■ **Material supplied**
• • •

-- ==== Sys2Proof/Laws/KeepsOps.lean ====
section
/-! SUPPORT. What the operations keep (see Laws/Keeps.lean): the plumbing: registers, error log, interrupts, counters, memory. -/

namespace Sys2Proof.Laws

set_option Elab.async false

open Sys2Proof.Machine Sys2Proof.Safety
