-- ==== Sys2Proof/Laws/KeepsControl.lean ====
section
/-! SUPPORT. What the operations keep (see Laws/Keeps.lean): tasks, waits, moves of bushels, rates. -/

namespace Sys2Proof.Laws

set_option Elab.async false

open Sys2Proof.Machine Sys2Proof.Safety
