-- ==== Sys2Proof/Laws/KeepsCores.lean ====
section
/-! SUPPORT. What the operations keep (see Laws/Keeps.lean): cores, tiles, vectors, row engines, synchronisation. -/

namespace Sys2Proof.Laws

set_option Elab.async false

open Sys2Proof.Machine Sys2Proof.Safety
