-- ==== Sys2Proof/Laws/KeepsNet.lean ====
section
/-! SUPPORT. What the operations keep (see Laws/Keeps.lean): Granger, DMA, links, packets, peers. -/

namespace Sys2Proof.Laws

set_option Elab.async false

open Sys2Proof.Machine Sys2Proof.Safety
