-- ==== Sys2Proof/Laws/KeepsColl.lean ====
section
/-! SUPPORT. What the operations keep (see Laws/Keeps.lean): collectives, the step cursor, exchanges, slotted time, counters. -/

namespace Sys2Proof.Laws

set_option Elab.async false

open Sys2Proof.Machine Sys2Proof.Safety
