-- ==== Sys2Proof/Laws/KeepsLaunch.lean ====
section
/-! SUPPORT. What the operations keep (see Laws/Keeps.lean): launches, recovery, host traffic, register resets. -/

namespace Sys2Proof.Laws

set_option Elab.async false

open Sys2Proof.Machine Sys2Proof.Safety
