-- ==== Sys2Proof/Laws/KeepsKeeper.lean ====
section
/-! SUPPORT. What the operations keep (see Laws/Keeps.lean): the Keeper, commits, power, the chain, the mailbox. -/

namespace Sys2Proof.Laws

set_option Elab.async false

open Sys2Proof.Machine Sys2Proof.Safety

• • •

■ **Exercise**
Each line holding the word "counters" must be pulled from the records.

■ **Solution**
/-! SUPPORT. What the operations keep (see Laws/Keeps.lean): the plumbing: registers, error log, interrupts, counters, memory. -/
/-! SUPPORT. What the operations keep (see Laws/Keeps.lean): collectives, the step cursor, exchanges, slotted time, counters. -/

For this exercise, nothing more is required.